* Exercise material:

•••

/-- Class 8, integer vector (R118). -/
def decode8 (w : Nat) : Except DecodeError Instr :=
  match fld w 2 4 with
  | 0 => .ok (.vadd (bits w 20 7) (bits w 13 7) (bits w 6 7) (bits w 0 2))
  | 1 => .ok (.vsub (bits w 20 7) (bits w 13 7) (bits w 6 7) (bits w 0 2))
  | 2 => .ok (.vadds (bits w 20 7) (bits w 13 7) (bits w 6 7) (bits w 0 2))
  | 3 => .ok (.vaddsu (bits w 20 7) (bits w 13 7) (bits w 6 7) (bits w 0 2))
  | 4 => .ok (.vmul (bits w 20 7) (bits w 13 7) (bits w 6 7) (bits w 0 2))
  | 5 => .ok (.vmulh (bits w 20 7) (bits w 13 7) (bits w 6 7) (bits w 0 2))
  | 6 => .ok (.vmin (bits w 20 7) (bits w 13 7) (bits w 6 7) (bits w 0 2))
  | 7 => .ok (.vmax (bits w 20 7) (bits w 13 7) (bits w 6 7) (bits w 0 2))
  | 8 => .ok (.vminu (bits w 20 7) (bits w 13 7) (bits w 6 7) (bits w 0 2))
  | 9 => .ok (.vmaxu (bits w 20 7) (bits w 13 7) (bits w 6 7) (bits w 0 2))
  | 10 => .ok (.vand (bits w 20 7) (bits w 13 7) (bits w 6 7) (bits w 0 2))
  | 11 => .ok (.vor (bits w 20 7) (bits w 13 7) (bits w 6 7) (bits w 0 2))
  | 12 => .ok (.vxor (bits w 20 7) (bits w 13 7) (bits w 6 7) (bits w 0 2))
  | 13 => .ok (.vshl (bits w 20 7) (bits w 13 7) (bits w 6 7) (bits w 0 2))
  | 14 => .ok (.vshr (bits w 20 7) (bits w 13 7) (bits w 6 7) (bits w 0 2))
  | 15 => .ok (.vsra (bits w 20 7) (bits w 13 7) (bits w 6 7) (bits w 0 2))
  | _ => .error .reservedCode

/-- Class 9, floating vector (R119). -/
def decode9 (w : Nat) : Except DecodeError Instr :=
  match fld w 2 4 with
  | 0 => .ok (.vfadd (bits w 20 7) (bits w 13 7) (bits w 6 7) (bits w 0 2))
  | 1 => .ok (.vfsub (bits w 20 7) (bits w 13 7) (bits w 6 7) (bits w 0 2))
  | 2 => .ok (.vfmul (bits w 20 7) (bits w 13 7) (bits w 6 7) (bits w 0 2))
  | 3 => .ok (.vfma (bits w 20 7) (bits w 13 7) (bits w 6 7) (bits w 0 2))
  | 4 => .ok (.vfmin (bits w 20 7) (bits w 13 7) (bits w 6 7) (bits w 0 2))
  | 5 => .ok (.vfmax (bits w 20 7) (bits w 13 7) (bits w 6 7) (bits w 0 2))
  | 6 => rsv w 6 7 (.ok (.vfabs (bits w 20 7) (bits w 13 7) (bits w 0 2)))
  | 7 => rsv w 6 7 (.ok (.vfneg (bits w 20 7) (bits w 13 7) (bits w 0 2)))
  | 8 => rsv w 6 7 (.ok (.vfrcp (bits w 20 7) (bits w 13 7) (bits w 0 2)))
  | 9 => rsv w 6 7 (.ok (.vfrsq (bits w 20 7) (bits w 13 7) (bits w 0 2)))
  | 10 => rsv w 6 7 (.ok (.vfexp2 (bits w 20 7) (bits w 13 7) (bits w 0 2)))
  | 11 => rsv w 6 7 (.ok (.vflog2 (bits w 20 7) (bits w 13 7) (bits w 0 2)))
  | 12 => rsv w 6 7 (.ok (.vfrsum (bits w 20 7) (bits w 13 7) (bits w 0 2)))
  | 13 => rsv w 6 7 (.ok (.vfrmax (bits w 20 7) (bits w 13 7) (bits w 0 2)))
  | 14 => .ok (.vfscl (bits w 20 7) (bits w 13 7) (bits w 6 7) (bits w 0 2))
  | 15 => .ok (.vfcpy (bits w 20 7) (bits w 13 7) (bits w 6 7) (bits w 0 2))
  | _ => .error .reservedCode

/-- Class 10, conversion and movement (R121-R128). -/
def decode10 (w : Nat) : Except DecodeError Instr :=
  match fld w 0 6 with
  | 0 => .ok (.vcvt (bits w 20 7) (bits w 13 7) (bits w 9 4) (bits w 7 2) (bits w 6 1))
  | 1 => (if fld w 7 6 = 4 then .ok (.vexp (bits w 20 7) (bits w 13 7) (bits w 6 1)) else .error .fieldRange)
  | 2 => rsv w 6 7 (.ok (.vmxs (bits w 20 7) (bits w 13 7)))
  | 3 => .ok (.vcmpeq (bits w 20 7) (bits w 13 7) (bits w 6 7))
  | 4 => .ok (.vcmplt (bits w 20 7) (bits w 13 7) (bits w 6 7))
  | 5 => .ok (.vcmple (bits w 20 7) (bits w 13 7) (bits w 6 7))
  | 6 => .ok (.vfcmpeq (bits w 20 7) (bits w 13 7) (bits w 6 7))
  | 7 => .ok (.vfcmplt (bits w 20 7) (bits w 13 7) (bits w 6 7))
  | 8 => .ok (.vfcmple (bits w 20 7) (bits w 13 7) (bits w 6 7))
  | 9 => .ok (.vsel (bits w 20 7) (bits w 13 7) (bits w 6 7))
  | 10 => rsv w 6 7 (.ok (.vtrn (bits w 20 7) (bits w 13 7)))
  | 11 => .ok (.vbcr (bits w 20 7) (bits w 13 7) (bits w 6 7))
  | 12 => .ok (.vshuf (bits w 20 7) (bits w 13 7) (bits w 6 7))
  | 13 => rsv w 6 7 (.ok (.vmov (bits w 20 7) (bits w 13 7)))
  | 14 => .ok (.vrot (bits w 20 7) (bits w 13 7) (bits w 6 7))
  | 15 => .ok (.vpck (bits w 20 7) (bits w 13 7) (bits w 6 7))
  | 16 => rsv w 6 7 (.ok (.vupk (bits w 20 7) (bits w 13 7)))
  | 17 => rsv w 6 14 (.ok (.viota (bits w 20 7)))
  | 18 => .ok (.vget (bits w 20 7) (bits w 13 7) (bits w 6 7))
  | 19 => .ok (.vput (bits w 20 7) (bits w 13 7) (bits w 6 7))
  | 20 => rsv w 13 7 (.ok (.vsete (bits w 20 7) (bits w 6 7)))
  | _ => .error .reservedCode

/-- Class 11, tile memory and tag table (R166). -/
def decode11 (w : Nat) : Except DecodeError Instr :=
  match fld w 10 4 with
  | 0 => .ok (.tld (bits w 20 7) (bits w 14 6) (bits w 0 10))
  | 1 => .ok (.tst (bits w 20 7) (bits w 14 6) (bits w 0 10))
  | 2 => .ok (.tlds (bits w 20 7) (bits w 14 6) (bits w 0 10))
  | 3 => .ok (.tsts (bits w 20 7) (bits w 14 6) (bits w 0 10))
  | 4 => rsv w 6 4 (.ok (.tstm (bits w 20 7) (bits w 14 6) (bits w 0 6)))
  | 5 => rsv w 0 10 (.ok (.tlook (bits w 20 7) (bits w 14 6)))
  | 6 => rsv w 6 4 (.ok (.tins (bits w 20 7) (bits w 14 6) (bits w 0 6)))
  | 7 => rsv w 0 10 (.ok (.tevt (bits w 20 7) (bits w 14 6)))
  | 8 => rsv w 0 10 (.ok (.tagrd (bits w 20 7) (bits w 14 6)))
  | _ => .error .reservedCode

/-- Class 12, matrix (R130). -/
def decode12 (w : Nat) : Except DecodeError Instr :=
  match fld w 24 3 with
  | 0 => .ok (.mma (bits w 21 3) (bits w 14 7) (bits w 10 4) (bits w 5 5) (bits w 4 1) (bits w 3 1) (bits w 0 3))
  | 1 => rsv w 21 3 (rsv w 0 3 (.ok (.mldb (bits w 14 7) (bits w 10 4) (bits w 5 5) (bits w 4 1) (bits w 3 1))))
  | 2 => rsv w 10 1 (rsv w 0 5 (.ok (.mdrn (bits w 21 3) (bits w 14 7) (bits w 11 3) (bits w 5 5))))
  | 3 => rsv w 7 14 (.ok (.mzero (bits w 21 3) (bits w 3 4) (bits w 0 3)))
  | 4 => rsv w 0 14 (.ok (.mfmt (bits w 20 4) (bits w 14 6)))
  | 5 => rsv w 0 22 (.ok (.mhst (bits w 22 2)))
  | _ => .error .reservedCode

•••

* Work to be completed: Look back at the data above. Transcribe exactly the lines starting at the line that contains "match fld w 24 3 with" and ending at the line that contains "(bits w 22 2)))".

* Response to this exercise:
  match fld w 24 3 with
  | 0 => .ok (.mma (bits w 21 3) (bits w 14 7) (bits w 10 4) (bits w 5 5) (bits w 4 1) (bits w 3 1) (bits w 0 3))
  | 1 => rsv w 21 3 (rsv w 0 3 (.ok (.mldb (bits w 14 7) (bits w 10 4) (bits w 5 5) (bits w 4 1) (bits w 3 1))))
  | 2 => rsv w 10 1 (rsv w 0 5 (.ok (.mdrn (bits w 21 3) (bits w 14 7) (bits w 11 3) (bits w 5 5))))
  | 3 => rsv w 7 14 (.ok (.mzero (bits w 21 3) (bits w 3 4) (bits w 0 3)))
  | 4 => rsv w 0 14 (.ok (.mfmt (bits w 20 4) (bits w 14 6)))
  | 5 => rsv w 0 22 (.ok (.mhst (bits w 22 2)))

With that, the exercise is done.